Why has the state moved from paying companies to make a molecule to taking equity in the chemistry beneath it?

A company already makes a finished antibiotic in India, at scale, on an active ingredient it imports. Over a few years, the government offers three kinds of manufacturing incentive. First, a payment for every kilogram of that input made at home. Then cheap land and shared utilities to build the plant inside a dedicated park. Most recently, research grants and patient capital to develop the fermentation process itself and carry it to scale. Three incentives, three different things paid for. What is the state trying to buy, and why does it keep changing what it puts on the table?

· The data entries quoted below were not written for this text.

/-- A VD enters RUN: the calendar's and dispatchers' places for it start anew. -/
def enterRun (s : State) (v : Nat) : State :=
  let s := dropLent (setVd s v (fun x => { x with st := .run })) v
  clearResidue (s.onLq fun q => { q with toggles := q.toggles.keep (fun k => k / 4 != v) }) v

/-- CMD RUN. -/
def vdRun (s : State) (v : Nat) : State :=
  match vdState s v with
  | .built => if runReason s v = 0 then enterRun s v else vdRefuse s v (runReason s v)
  | .resetting => s
  | _ => vdRefuse s v 4

/-- CMD DESTROY. -/
def vdDestroy (s : State) (v : Nat) : State :=
  match vdState s v with
  | .built =>
    if s.trn.fot.any (fun e => e.2.st == .owned && e.2.owner == v) then vdRefuse s v 6
    else setVd s v (fun x => { x with st := .empty, keyValid := false, kid := 0 })
  | .resetting => s
  | _ => vdRefuse s v 4

/-! Reset (R84). -/

/-- Step 1: the VD's groups, their blocks, and all work not yet placed are gone; shadows of its launches are discarded (R232). Stores
and atomics that have issued stay; loads still outstanding do not. -/
def resetGroups (s : State) (v : Nat) : State :=
  let s := (s.lq.launches.filter (fun l => l.vd == v)).foldl (fun s l => discardShadows s l.lid) s
  let gs := (s.cores.groups.filter (fun g => g.vd == v)).map (·.gid)
  let teams := (s.cores.blocks.filter (fun b => b.vd == v)).filterMap (·.team)
  let s := s.onCores fun c =>
    { c with
      groups := c.groups.filter (fun g => g.vd != v)
      blocks := c.blocks.filter (fun b => b.vd != v)
      teams := c.teams.keep (fun t => !teams.contains t)
      posts := c.posts.filter (fun p => !(p.idx.isNone && p.gid.any (fun g => gs.contains g))) }
  let s := s.onLq fun q =>
    { q with launches := q.launches.filter (fun l => l.vd != v), tasks := q.tasks.filter (fun t => t.vd != v),
             ready := q.ready.keep (fun k => k / 4 != v), decs := q.decs.filter (fun d => d.vd != v) }
  let s := s.onNet fun n => { n with remoteOps := n.remoteOps.filter (fun r => r.store || r.atomic || !gs.contains r.gid) }
  resetPairs s v

/-- Step 2: engine contexts, queue pairs and block rings, collectives and secure domains end; landing windows drain, once the moves of its pages have ended, and close. -/
def resetEngines (s : State) (v : Nat) : State :=
  let s := s.onLoc fun l =>
    { l with
      swage := l.swage.filter (fun e => e.2.job.vd != v)
      swageQueue := l.swageQueue.map (fun e => (e.1, e.2.filter (fun j => j.vd != v)))
      swageLast := l.swageLast.keep (fun k => k % 16 != v)
      windows := l.windows.filter (fun e => e.2.vd != v)
      places := l.places.filter (fun x => !l.entries.any (fun e => e.2.vd == v && e.1 == x.2.1))
      entries := l.entries.filter (fun e => e.2.vd != v)
      engines := l.engines.keep (fun k => k % 16 != v)
      mxQueue := l.mxQueue.keep (fun k => k % 16 != v)
      colls := l.colls.filter (fun c => c.vd != v) }
  let s := (qpsOf s v).foldl (fun s e => dropHeld s v e.1) s
  let s := s.onNet fun n =>
    { n with
      qps := (qpsOf s v).foldl (fun t e => t.del (qpKey v e.1)) n.qps
      rxUsed := n.rxUsed.del v
      lastQ := n.lastQ.keep (fun k => k / 2 != v)
      domains := n.domains.filter (fun e => !joins e.2 v) }
  let s := s.onRpc fun r => { r with pending := r.pending.filter (fun p => p.vd != v) }
  let s := s.onMem fun m => { m with fills := m.fills.filter (fun f => f.1 != v), flash := m.flash.filter (fun f => f.vd != v) }
  let s := finishMoves s (fun m => m.vd == v)
  let ws := [0, 1].flatMap (fun ep => ((List.range 32).filter (fun w => let d := lwdOf s ep w; Lwd.en d && Lwd.vd d == v)).map (fun w => (ep, w)))
  ws.foldl (fun s x =>
    onLwd (putHeld (landHeld s x.1 x.2 (fun _ => true)) x.1 x.2 []) x.1 x.2 (fun d => { d with ctl := BitVec.ofNat 64 (setBits d.ctl.toNat 31 31 0) })) s

/-- The frames of a solder window. -/
def Solder.first (w : Solder) : Nat := bits w.range.toNat 23 0
def Solder.count (w : Solder) : Nat := bits w.range.toNat 62 48
def Solder.frames (w : Solder) : List Nat := rangeFrom w.first w.count
def Solder.holder (w : Solder) : Nat := if w.holderB then w.vdb.toNat else w.vda.toNat
def Solder.other (w : Solder) : Nat := if w.holderB then w.vda.toNat else w.vdb.toNat
/-- The entry of a window's frames when a VD holds it. -/
def Solder.frame (w : Solder) (n : Nat) : Frame :=
  { Frame.free with st := .solder, owner := w.holder, kid := w.kid.toNat, peer := w.other, swin := n }

/-- Step 4: the moves of its pages end, the VD's frames go to the monitor, its solder windows to the other VD, all scrubbed; then its L1 ways are cleared (R160)
and no translation of it is left. -/
def resetFrames (s : State) (v : Nat) : State :=
  let s := finishMoves s (fun m => m.vd == v)
  let own := (s.trn.fot.filter (fun e => (e.2.st == .owned || e.2.st == .shadow || e.2.st == .migrating) && e.2.owner == v)).map (·.1)
  let s := own.foldl (fun s f => setFrame (scrubFrame s f) f { Frame.free with st := .owned }) s
  let ws := s.trn.solder.filter (fun e => e.2.en && (e.2.vda.toNat == v || e.2.vdb.toNat == v))
  let s := ws.foldl (fun s e =>
    let w := { e.2 with holderB := e.2.vda.toNat == v }
    let s := s.onTrn fun t => { t with solder := t.solder.put e.1 w }
    w.frames.foldl (fun s f => setFrame (scrubFrame s f) f (w.frame e.1)) s) s
  let old := waysOf s v
  let s := (l1Keys s (fun k l => l.vd == v && bit (nOr old.ways.toNat old.next.toNat) (k % 4096 / 64))).foldl l1Evict s
  let s := onWays (clearSegs s (nOr old.ways.toNat old.next.toNat)) v (fun w => { w with ways := 0, busy := false, leaving := 0, next := 0 })
  s.onTrn fun t =>
    { t with tlb := t.tlb.filter (fun e => e.vd != v), ntlb := t.ntlb.filter (fun e => e.vd != v),
             windows := t.windows.filter (fun e => e.1 != v), sealedPages := t.sealedPages.filter (fun e => e.1 != v) }

/-- A HANDSHAKE for the VD's key that has been accepted and not served yet. -/
def queuedKey (v : Nat) : Turn → Option (Transport × Bytes)
  | .ev (.handshakeRpcKey via m) _ => if mVd m = v then some (via, m) else none
  | _ => none

/-- Requests pending for the VD, its ATTEST requests in the slots of VD 0 and its HANDSHAKEs with them, are answered RESET under the old key;
the registers, slots, key and window are then cleared. -/
def resetRpc (s : State) (v : Nat) : State :=
  let reset := fun (u : Nat) (s : State) (e : Nat × RpcReq) =>
    slotSend s u e.1 e.2 false (replyMsg e.2.vd e.2.call.toNat e.2.seq.toNat 6 [])
  let s := (rpcOf s v).slots.foldl (reset v) s
  let s := ((rpcOf s 0).slots.filter (fun e => e.2.vd == v)).foldl (reset 0) s
  let s := (s.sch.todo.filterMap (queuedKey v)).foldl (fun s x => hReply s x.1 x.2 6 []) s
  let s := s.onSch fun c => { c with todo := c.todo.filter (fun t => (queuedKey v t).isNone) }
  let s := (s.rpc.late.filter (fun x => mVd x.2 == v)).foldl (fun s x => hReply s x.1 x.2 6 []) s
  let s := s.onRpc fun r => { r with late := r.late.filter (fun x => mVd x.2 != v) }
  onRpcVd s v (fun r => { r with key := none, high := 0, map := 0, rx := 0, slots := [], result := 0 })

/-- Step 5: what the VD had in counters, queues, rings, bounds, registers and keys is cleared; its data key is a new one. -/
def resetState (s : State) (v : Nat) : State :=
  let s := clearResidue s v
  let s := s.onLq fun q =>
    { q with counters := q.counters.keep (fun k =>
               !(inRange (k % 65536) (cntBase s v) (cntCnt s v) && !othersHold s v (k % 65536) cntBase cntCnt)), queues := q.queues.del v }
  let s := s.onCores fun c =>
    { c with svq := c.svq.keep (fun k => k % 16 != v), posts := c.posts.filter (fun p => p.vd != v), srvPc := c.srvPc.del v,
             srvCfg := c.srvCfg.del v, issue := c.issue.keep (fun k => k % 16 != v) }
  let s := s.onLoc fun l => { l with bounds := l.bounds.keep (fun k => k / 32 % 16 != v) }
  let s := s.onRas fun r => { r with rings := r.rings.del v, pending := r.pending.filter (fun p => p.1 != v) }
  let s := s.onNet fun n => { n with regs := n.regs.del v }
  let s := s.onOrd fun o => { o with chan := o.chan.filter (fun e => match e.1 with
    | .launches u | .queue u _ | .ring u _ => u != v
    | _ => true) }
  newKey (resetRpc s v) (vdRec s v).kid.toNat

/-- Steps 4 and 5. -/
def resetTail (s : State) (v : Nat) : State := setVd (resetState (resetFrames s v) v) v (fun x => { x with st := .built })
/-- All five steps; step 3 holds while the VD is not in RUN (R82). -/
def resetAll (s : State) (v : Nat) : State :=
  resetTail (resetEngines (resetGroups (setVd s v (fun x => { x with st := .resetting })) v) v) v

/-- CMD RESET. -/
def vdReset (s : State) (v : Nat) : State :=
  if v = 0 then s
  else
    match vdState s v with
    | .run => resetAll s v
    | .built => resetTail (resetPairs (setVd s v (fun x => { x with st := .resetting })) v) v
    | .resetting => s
    | .empty => vdRefuse s v 4

/-- A command is ignored for VD 0. -/
def vdCmd (s : State) (v c : Nat) : State :=
  if v = 0 then s else if c = 1 then vdBuild s v else if c = 2 then vdRun s v else if c = 3 then vdReset s v
  else if c = 4 then vdDestroy s v else s

/-- VD_BUILD, VD_RUN, VD_RESET and VD_DESTROY (R81, R84). -/
def execVdBuild (s : State) : Answer := .next (vdCmd s s.sch.sel.vd.val 1)
def execVdRun (s : State) : Answer := .next (vdCmd s s.sch.sel.vd.val 2)
def execVdReset (s : State) : Answer := .next (flushRecs (vdCmd s s.sch.sel.vd.val 3))
def execVdDestroy (s : State) : Answer := .next (vdCmd s s.sch.sel.vd.val 4)

/-! The ten registers (R79). -/

def VdSt.code : VdSt → Nat
  | .empty => 0 | .built => 1 | .run => 2 | .resetting => 3

def vdqRead (s : State) (v k : Nat) : Nat :=
  let r := vdRec s v
  if k = 0 then 256 * r.reason.toNat + 64 * r.refused.toNat + 32 * r.priv.toNat + 8 * r.st.code
  else if k = 1 then r.core.toNat else if k = 2 then r.clu.toNat else if k = 3 then r.cache.toNat else if k = 4 then r.cnt.toNat
  else if k = 5 then r.queue.toNat else if k = 6 then 64 * r.keyValid.toNat + r.kid.toNat else if k = 7 then r.lend.toNat
  else if k = 8 then r.vtimer.toNat else r.rpc.toNat

/-- VDQ_CTL: PRIV and REFUSED are written, then the command runs. -/
def vdCtlWrite (s : State) (v x : Nat) : State :=
  vdCmd (setVd s v (fun r => { r with priv := bit x 5, refused := r.refused && !bit x 6 })) v (x % 8)

def vdqWrite (s : State) (v k : Nat) (x : DWord) : State :=
  let x' := x &&& vdqMask k
  if k = 0 then vdCtlWrite s v x.toNat
  else if k = 6 then s
  else if k = 7 then dropLent (setVd s v (fun r => { r with lend := x' })) v
  else if k = 8 then movePosts (setVd s v (fun r => { r with vtimer := x' })) v .vtimer (bits x'.toNat 57 48)
  else if k = 9 then let s := setVd s v (fun r => { r with rpc := x' }); movePosts s v .rpc (rpcCore s v)
  else if vdState s v = .run ∨ vdState s v = .resetting then vdRefuse s v 4
  else setVd s v (fun r =>
    if k = 1 then { r with core := x' } else if k = 2 then { r with clu := x' } else if k = 3 then { r with cache := x' }
    else if k = 4 then { r with cnt := x' } else { r with queue := x' })

/-- VDQ_QUOTA_WRITE (R79, R81). -/
def execVdqQuotaWrite (v : Vd) (k : Fin 10) (x : BitVec 64) (s : State) : Answer := .next (flushRecs (vdqWrite s v.val k.val x))

/-! The calendar's owners (R82, R123). -/

def calTable (s : State) (j : Nat) (x : DWord) : Vector DWord 4 := s.vds.calLast.setIfInBounds j x
/-- R123: a table that leaves VD 0 or a VD in RUN or RESETTING without a slot is ignored. -/
def calOk (s : State) (t : Vector DWord 4) : Bool :=
  (List.range 16).all (fun v => ownsSlot t v || !(v == 0 || vdState s v == .run || vdState s v == .resetting))
def calWrite (s : State) (j : Nat) (x : DWord) : State :=
  if calOk s (calTable s j x) then s.onVds fun c => { c with calLast := calTable s j x } else s
def calRead (s : State) (j : Nat) : Nat := (s.vds.calLast[j]?.getD 0).toNat
def execCalOwnWrite (j : Fin 4) (x : BitVec 64) (s : State) : Answer := .next (calWrite s j.val x)

/-- CALENDAR_ROUND_START (R82, R119): the table last written takes effect. -/
def execCalendarRoundStart (s : State) : Answer := .next (s.onVds fun c => { c with calForce := c.calLast })

end Sys2Proof.Machine
end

The familiar reading is that India is the pharmacy of the world and merely needs to extend that strength upstream into its own raw materials. The incentives tell a more honest story about what was there to begin with. For the class of fermentation-based antibiotics at the centre of this anxiety, the country did once make the key starting material; in the 1990s a handful of firms and a public sector unit produced it. That capability was thin and sub-scale, and it did not lapse through any loss of technical knowledge. It lapsed through a sequence the state itself set in motion: the input was taken off the import-restriction list early in the 2000s, cheaper imported material undercut the domestic price by roughly half, and the price ceiling on finished medicines pushed every formulator toward the lowest-cost input. The domestic producers withdrew one after another over the following decade. What China built in those same years was not a larger copy of what India had; it was an industrial ecosystem of a scale and cost India had never possessed. What had to be closed was therefore never a single molecule. It was the chemistry, the utilities, the effluent capacity, and the process refinement that sit underneath the molecule.

This is why the incentive keeps changing, and why the change is the real signal. The Production Linked Incentive paid for output: a sum on each unit of the input produced domestically, designed to make a once-viable molecule viable again. It restarted a few plants, but it could not alter the cost structure that had killed them, because a payment per kilogram does not build a cluster or refine a process. The Bulk Drug Parks funded shared infrastructure: common utilities and effluent treatment in dedicated locations, an attempt to manufacture the cost advantage that scale and clustering give a competitor. The most recent layer funds something neither of the first two could reach, and it arrives in two coordinated forms. A subsidy on output assumes the capability already exists and only needs to be made profitable; capital deployed this far upstream assumes the capability has to be built before profit is even a question. Through the Anusandhan National Research Foundation, grant money flows into the science base itself, into the national laboratories and the government's own pharmaceutical research institutes, the National Institute of Pharmaceutical Education and Research, the NIPER network, where the process chemistry that was never built at scale is developed. Alongside it, the Research, Development and Innovation Fund carries that science toward industrial scale through patient capital, equity, convertible instruments and long-term debt, deployed through dedicated managers such as the Biotechnology Industry Research Assistance Council and directed at the inputs where dependence on a single source runs highest. Over all of it sits the biomanufacturing policy, BioE3, Biotechnology for Economy, Environment and Employment, which places high-value chemicals, active ingredients and enzymes at the front of its priorities and treats fermentation capacity as a strategic asset to be created rather than a market to be subsidised.

For a practitioner, the lesson sits in the migration itself. The state has worked out that ownership of a stack cannot be purchased by the kilogram; it has to be capitalised like an industry that does not yet exist. Reading any one of these incentives alone, a company sees a scheme to be qualified for. Reading them in sequence, it sees the government revising its own theory of the problem in real time: from the belief that the chemistry merely needed to be made profitable again, to the recognition that it has to be financed into being from the science upward. The country is not trying to assemble the world's medicines a little more cheaply than before. It is trying to own the biology and the chemistry beneath them, and each new incentive is an admission that the previous one was aimed one layer too shallow.